/ecir19-bisection

Experiments for "Compressing Inverted Indexes with Recursive Graph Bisection: A Reproducibility Study".

Primary LanguageC++

Compressing Graphs and Indexes with Recursive Graph Bisection: A Reproducibility Study

Welcome. This repository contains the required data to reproduce the experiments from the following paper. We request you cite this work if you decide to use our algorithm for your own papers.

Joel Mackenzie, Antonio Mallia, Matthias Petri, J. Shane Culpepper, and Torsten Suel: Compressing Inverted Indexes with Recursive Graph Bisection: A Reproducibility Study. In Proc. ECIR, 2019, 339-352.

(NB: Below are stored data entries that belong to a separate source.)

/-! ### `done` (60_exceptions.md R285) -/

@[simp] theorem finish_params (v : Nat) (s : State) : (finish v s).params = s.params := rfl
@[simp] theorem finish_cmd (v : Nat) (s : State) : (finish v s).cmd = s.cmd := rfl
@[simp] theorem finish_arg0 (v : Nat) (s : State) : (finish v s).arg0 = s.arg0 := rfl
@[simp] theorem finish_arg1 (v : Nat) (s : State) : (finish v s).arg1 = s.arg1 := rfl
@[simp] theorem finish_result (v : Nat) (s : State) : (finish v s).result = BitVec.ofNat 32 v := rfl
@[simp] theorem finish_err (v : Nat) (s : State) : (finish v s).err = 0 := rfl
@[simp] theorem finish_errinfo (v : Nat) (s : State) : (finish v s).errinfo = 0 := rfl
@[simp] theorem finish_esticky (v : Nat) (s : State) : (finish v s).esticky = s.esticky := rfl
@[simp] theorem finish_phase (v : Nat) (s : State) : (finish v s).phase = s.phase := rfl
@[simp] theorem finish_blk (v : Nat) (s : State) : (finish v s).blk = s.blk := rfl
@[simp] theorem finish_k (v : Nat) (s : State) : (finish v s).k = s.k := rfl
@[simp] theorem finish_embedLength (v : Nat) (s : State) : (finish v s).embedLength = s.embedLength := rfl
@[simp] theorem finish_eccMethod (v : Nat) (s : State) : (finish v s).eccMethod = s.eccMethod := rfl
@[simp] theorem finish_eccBlockLength (v : Nat) (s : State) : (finish v s).eccBlockLength = s.eccBlockLength := rfl
@[simp] theorem finish_framing (v : Nat) (s : State) : (finish v s).framing = s.framing := rfl
@[simp] theorem finish_bitsPerFreq (v : Nat) (s : State) : (finish v s).bitsPerFreq = s.bitsPerFreq := rfl
@[simp] theorem finish_bytesPerMcu (v : Nat) (s : State) : (finish v s).bytesPerMcu = s.bytesPerMcu := rfl
@[simp] theorem finish_pool (v : Nat) (s : State) : (finish v s).pool = s.pool := rfl
@[simp] theorem finish_nlevels (v : Nat) (s : State) : (finish v s).nlevels = s.nlevels := rfl
@[simp] theorem finish_seed (v : Nat) (s : State) : (finish v s).seed = s.seed := rfl
@[simp] theorem finish_nfreqs (v : Nat) (s : State) : (finish v s).nfreqs = s.nfreqs := rfl
@[simp] theorem finish_quality (v : Nat) (s : State) : (finish v s).quality = s.quality := rfl
@[simp] theorem finish_ethresh (v : Nat) (s : State) : (finish v s).ethresh = s.ethresh := rfl
@[simp] theorem finish_comp (v : Nat) (s : State) : (finish v s).comp = s.comp := rfl
@[simp] theorem finish_len (v : Nat) (s : State) : (finish v s).len = s.len := rfl
@[simp] theorem finish_maxlen (v : Nat) (s : State) : (finish v s).maxlen = s.maxlen := rfl
@[simp] theorem finish_elen (v : Nat) (s : State) : (finish v s).elen = s.elen := rfl
@[simp] theorem finish_wb (v : Nat) (s : State) : (finish v s).wb = s.wb := rfl
@[simp] theorem finish_hb (v : Nat) (s : State) : (finish v s).hb = s.hb := rfl
@[simp] theorem finish_vsamp (v : Nat) (s : State) : (finish v s).vsamp = s.vsamp := rfl
@[simp] theorem finish_freqs (v : Nat) (s : State) : (finish v s).freqs = s.freqs := rfl
@[simp] theorem finish_qt (v : Nat) (s : State) : (finish v s).qt = s.qt := rfl
@[simp] theorem finish_pbuf (v : Nat) (s : State) : (finish v s).pbuf = s.pbuf := rfl
@[simp] theorem finish_ebuf (v : Nat) (s : State) : (finish v s).ebuf = s.ebuf := rfl
@[simp] theorem finish_coef (v : Nat) (s : State) : (finish v s).coef = s.coef := rfl
@[simp] theorem finish_pending (v : Nat) (s : State) : (finish v s).pending = s.pending := rfl
@[simp] theorem finish_reply (v : Nat) (s : State) : (finish v s).reply = s.reply := rfl
@[simp] theorem finish_resets (v : Nat) (s : State) : (finish v s).resets = s.resets := rfl
@[simp] theorem finish_draws (v : Nat) (s : State) : (finish v s).draws = s.draws := rfl
@[simp] theorem finish_slots (v : Nat) (s : State) : slots (finish v s) = slots s := rfl
@[simp] theorem finish_blockProduct (v : Nat) (s : State) : blockProduct (finish v s) = blockProduct s := rfl
@[simp] theorem finish_blockLen (v : Nat) (s : State) : blockLen (finish v s) = blockLen s := rfl
@[simp] theorem finish_msgCap (v : Nat) (s : State) : msgCap (finish v s) = msgCap s := rfl

/-! ### `reject` (45_config_access.md R262) -/

@[simp] theorem reject_params (c : Cause) (s : State) : (reject c s).params = s.params := rfl
@[simp] theorem reject_cmd (c : Cause) (s : State) : (reject c s).cmd = s.cmd := rfl
@[simp] theorem reject_arg0 (c : Cause) (s : State) : (reject c s).arg0 = s.arg0 := rfl
@[simp] theorem reject_arg1 (c : Cause) (s : State) : (reject c s).arg1 = s.arg1 := rfl
@[simp] theorem reject_result (c : Cause) (s : State) : (reject c s).result = s.result := rfl
@[simp] theorem reject_err (c : Cause) (s : State) : (reject c s).err = 1 := rfl
@[simp] theorem reject_errinfo (c : Cause) (s : State) : (reject c s).errinfo = c.detail := rfl
@[simp] theorem reject_esticky (c : Cause) (s : State) : (reject c s).esticky = s.esticky ||| 0x02 := rfl
@[simp] theorem reject_phase (c : Cause) (s : State) : (reject c s).phase = s.phase := rfl
@[simp] theorem reject_blk (c : Cause) (s : State) : (reject c s).blk = s.blk := rfl
@[simp] theorem reject_k (c : Cause) (s : State) : (reject c s).k = s.k := rfl
@[simp] theorem reject_embedLength (c : Cause) (s : State) : (reject c s).embedLength = s.embedLength := rfl
@[simp] theorem reject_eccMethod (c : Cause) (s : State) : (reject c s).eccMethod = s.eccMethod := rfl
@[simp] theorem reject_eccBlockLength (c : Cause) (s : State) : (reject c s).eccBlockLength = s.eccBlockLength := rfl
@[simp] theorem reject_framing (c : Cause) (s : State) : (reject c s).framing = s.framing := rfl
@[simp] theorem reject_bitsPerFreq (c : Cause) (s : State) : (reject c s).bitsPerFreq = s.bitsPerFreq := rfl
@[simp] theorem reject_bytesPerMcu (c : Cause) (s : State) : (reject c s).bytesPerMcu = s.bytesPerMcu := rfl
@[simp] theorem reject_pool (c : Cause) (s : State) : (reject c s).pool = s.pool := rfl
@[simp] theorem reject_nlevels (c : Cause) (s : State) : (reject c s).nlevels = s.nlevels := rfl
@[simp] theorem reject_seed (c : Cause) (s : State) : (reject c s).seed = s.seed := rfl
@[simp] theorem reject_nfreqs (c : Cause) (s : State) : (reject c s).nfreqs = s.nfreqs := rfl
@[simp] theorem reject_quality (c : Cause) (s : State) : (reject c s).quality = s.quality := rfl
@[simp] theorem reject_ethresh (c : Cause) (s : State) : (reject c s).ethresh = s.ethresh := rfl
@[simp] theorem reject_comp (c : Cause) (s : State) : (reject c s).comp = s.comp := rfl
@[simp] theorem reject_len (c : Cause) (s : State) : (reject c s).len = s.len := rfl
@[simp] theorem reject_maxlen (c : Cause) (s : State) : (reject c s).maxlen = s.maxlen := rfl
@[simp] theorem reject_elen (c : Cause) (s : State) : (reject c s).elen = s.elen := rfl
@[simp] theorem reject_wb (c : Cause) (s : State) : (reject c s).wb = s.wb := rfl
@[simp] theorem reject_hb (c : Cause) (s : State) : (reject c s).hb = s.hb := rfl
@[simp] theorem reject_vsamp (c : Cause) (s : State) : (reject c s).vsamp = s.vsamp := rfl
@[simp] theorem reject_freqs (c : Cause) (s : State) : (reject c s).freqs = s.freqs := rfl
@[simp] theorem reject_qt (c : Cause) (s : State) : (reject c s).qt = s.qt := rfl
@[simp] theorem reject_pbuf (c : Cause) (s : State) : (reject c s).pbuf = s.pbuf := rfl
@[simp] theorem reject_ebuf (c : Cause) (s : State) : (reject c s).ebuf = s.ebuf := rfl
@[simp] theorem reject_coef (c : Cause) (s : State) : (reject c s).coef = s.coef := rfl
@[simp] theorem reject_pending (c : Cause) (s : State) : (reject c s).pending = s.pending := rfl
@[simp] theorem reject_reply (c : Cause) (s : State) : (reject c s).reply = .rejected := rfl
@[simp] theorem reject_resets (c : Cause) (s : State) : (reject c s).resets = s.resets := rfl
@[simp] theorem reject_draws (c : Cause) (s : State) : (reject c s).draws = s.draws := rfl
@[simp] theorem reject_slots (c : Cause) (s : State) : slots (reject c s) = slots s := rfl
@[simp] theorem reject_blockProduct (c : Cause) (s : State) : blockProduct (reject c s) = blockProduct s := rfl
@[simp] theorem reject_blockLen (c : Cause) (s : State) : blockLen (reject c s) = blockLen s := rfl
@[simp] theorem reject_msgCap (c : Cause) (s : State) : msgCap (reject c s) = msgCap s := rfl

/-! ### storing an encoded buffer (42_ecc_framer.md R170) -/

@[simp] theorem storeEbuf_params (e : List Byte) (s : State) : (storeEbuf e s).params = s.params := rfl
@[simp] theorem storeEbuf_cmd (e : List Byte) (s : State) : (storeEbuf e s).cmd = s.cmd := rfl
@[simp] theorem storeEbuf_arg0 (e : List Byte) (s : State) : (storeEbuf e s).arg0 = s.arg0 := rfl
@[simp] theorem storeEbuf_arg1 (e : List Byte) (s : State) : (storeEbuf e s).arg1 = s.arg1 := rfl
@[simp] theorem storeEbuf_result (e : List Byte) (s : State) : (storeEbuf e s).result = s.result := rfl
@[simp] theorem storeEbuf_err (e : List Byte) (s : State) : (storeEbuf e s).err = s.err := rfl
@[simp] theorem storeEbuf_errinfo (e : List Byte) (s : State) : (storeEbuf e s).errinfo = s.errinfo := rfl
@[simp] theorem storeEbuf_esticky (e : List Byte) (s : State) : (storeEbuf e s).esticky = s.esticky := rfl
@[simp] theorem storeEbuf_phase (e : List Byte) (s : State) : (storeEbuf e s).phase = s.phase := rfl
@[simp] theorem storeEbuf_blk (e : List Byte) (s : State) : (storeEbuf e s).blk = s.blk := rfl
@[simp] theorem storeEbuf_k (e : List Byte) (s : State) : (storeEbuf e s).k = s.k := rfl
@[simp] theorem storeEbuf_embedLength (e : List Byte) (s : State) : (storeEbuf e s).embedLength = s.embedLength := rfl
@[simp] theorem storeEbuf_eccMethod (e : List Byte) (s : State) : (storeEbuf e s).eccMethod = s.eccMethod := rfl
@[simp] theorem storeEbuf_eccBlockLength (e : List Byte) (s : State) : (storeEbuf e s).eccBlockLength = s.eccBlockLength := rfl
@[simp] theorem storeEbuf_framing (e : List Byte) (s : State) : (storeEbuf e s).framing = s.framing := rfl
@[simp] theorem storeEbuf_bitsPerFreq (e : List Byte) (s : State) : (storeEbuf e s).bitsPerFreq = s.bitsPerFreq := rfl
@[simp] theorem storeEbuf_bytesPerMcu (e : List Byte) (s : State) : (storeEbuf e s).bytesPerMcu = s.bytesPerMcu := rfl
@[simp] theorem storeEbuf_pool (e : List Byte) (s : State) : (storeEbuf e s).pool = s.pool := rfl
@[simp] theorem storeEbuf_nlevels (e : List Byte) (s : State) : (storeEbuf e s).nlevels = s.nlevels := rfl
@[simp] theorem storeEbuf_seed (e : List Byte) (s : State) : (storeEbuf e s).seed = s.seed := rfl
@[simp] theorem storeEbuf_nfreqs (e : List Byte) (s : State) : (storeEbuf e s).nfreqs = s.nfreqs := rfl
@[simp] theorem storeEbuf_quality (e : List Byte) (s : State) : (storeEbuf e s).quality = s.quality := rfl
@[simp] theorem storeEbuf_ethresh (e : List Byte) (s : State) : (storeEbuf e s).ethresh = s.ethresh := rfl
@[simp] theorem storeEbuf_comp (e : List Byte) (s : State) : (storeEbuf e s).comp = s.comp := rfl
@[simp] theorem storeEbuf_len (e : List Byte) (s : State) : (storeEbuf e s).len = s.len := rfl
@[simp] theorem storeEbuf_maxlen (e : List Byte) (s : State) : (storeEbuf e s).maxlen = s.maxlen := rfl
@[simp] theorem storeEbuf_elen (e : List Byte) (s : State) : (storeEbuf e s).elen = BitVec.ofNat 32 e.length := rfl
@[simp] theorem storeEbuf_wb (e : List Byte) (s : State) : (storeEbuf e s).wb = s.wb := rfl
@[simp] theorem storeEbuf_hb (e : List Byte) (s : State) : (storeEbuf e s).hb = s.hb := rfl
@[simp] theorem storeEbuf_vsamp (e : List Byte) (s : State) : (storeEbuf e s).vsamp = s.vsamp := rfl
@[simp] theorem storeEbuf_freqs (e : List Byte) (s : State) : (storeEbuf e s).freqs = s.freqs := rfl
@[simp] theorem storeEbuf_qt (e : List Byte) (s : State) : (storeEbuf e s).qt = s.qt := rfl
@[simp] theorem storeEbuf_pbuf (e : List Byte) (s : State) : (storeEbuf e s).pbuf = s.pbuf := rfl
@[simp] theorem storeEbuf_ebuf (e : List Byte) (s : State) : (storeEbuf e s).ebuf = Memory.writeBytes s.ebuf 0 e := rfl
@[simp] theorem storeEbuf_coef (e : List Byte) (s : State) : (storeEbuf e s).coef = s.coef := rfl
@[simp] theorem storeEbuf_pending (e : List Byte) (s : State) : (storeEbuf e s).pending = s.pending := rfl
@[simp] theorem storeEbuf_reply (e : List Byte) (s : State) : (storeEbuf e s).reply = s.reply := rfl
@[simp] theorem storeEbuf_resets (e : List Byte) (s : State) : (storeEbuf e s).resets = s.resets := rfl
@[simp] theorem storeEbuf_draws (e : List Byte) (s : State) : (storeEbuf e s).draws = s.draws := rfl
@[simp] theorem storeEbuf_slots (e : List Byte) (s : State) : slots (storeEbuf e s) = slots s := rfl
@[simp] theorem storeEbuf_blockProduct (e : List Byte) (s : State) : blockProduct (storeEbuf e s) = blockProduct s := rfl
@[simp] theorem storeEbuf_blockLen (e : List Byte) (s : State) : blockLen (storeEbuf e s) = blockLen s := rfl
@[simp] theorem storeEbuf_msgCap (e : List Byte) (s : State) : msgCap (storeEbuf e s) = msgCap s := rfl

@inproceedings{mm+19-ecir,
 author = {Mackenzie, Joel and Mallia, Antonio and Petri, Matthias and Culpepper, J. Shane and Suel, Torsten},
 title = {Compressing Inverted Indexes with Recursive Graph Bisection: A Reproducibility Study},
 booktitle = {Proc. ECIR},
 year = {2019},
 pages = {339--352},
}

Codebase

The core bisection algorithm exists in the PISA project, which is included here as a submodule. We also use Indri to index the text collections.

Acknowledgements

The original paper can be found here: Compressing Graphs and Indexes with Recursive Graph Bisection, ACM Proceedings

@inproceedings{dk+16-kdd,
 author = {L. Dhulipala and I. Kabiljo and B. Karrer and G. Ottaviano and S. Pupyrev and A. Shalita},
 title = {Compressing Graphs and Indexes with Recursive Graph Bisection},
 booktitle = {Proc. SIGKDD},
 year = {2016},
 pages = {1535--1544}
} 

We thank the authors of this paper for their assistance in our reproducibility study.

Usage

This repository aims to show how we go from end-to-end for our experiments, allowing others to repeat them. The main scripts are build.sh and end-to-end.sh.

Note that the Indri configuration files in configuration/indri_config must be populated with correct paths before proceeding.

So, the steps are as follows:

  1. Configure the Indri parameter file correctly.
  2. Build the code: ./build.sh
  3. Run the code, end to end: ./end-to-end.sh <path_to_indri_config> <output_basename>

An example of running end-to-end.sh and explanation is shown below for the gov2 collection: ./end-to-end.sh ./configuration/indri_config/gov2.param my-gov2

  1. Create the Indri index for the specified collection. Output path depends on the Indri configuration file.
  2. Convert the Indri index into the ds2i binary collection format: my-gov2_original_ds2i/
  3. Generate a random shuffle of the binary collection: my-gov2_random_ds2i/
  4. Generate a minhash shuffle of the binary collection: my-gov2_minhash_ds2i/
  5. Generate a bp shuffle of the binary collection: my-gov2_bisection_ds2i/
  6. Generate a frequency index for each collection: my-gov2_indexes/

Additional Data

As mentioned in the paper, two of the collections are generated from dumps that are difficult to reproduce. We have archived these collections and we are happy to make them available to anyone interested in reproducing our experiments. Please email joel.mackenzie@rmit.edu.au if you are looking for this data or any further assistance with these experiments.

The URL ordering files and the bisection mappings can be found on Cloudstor.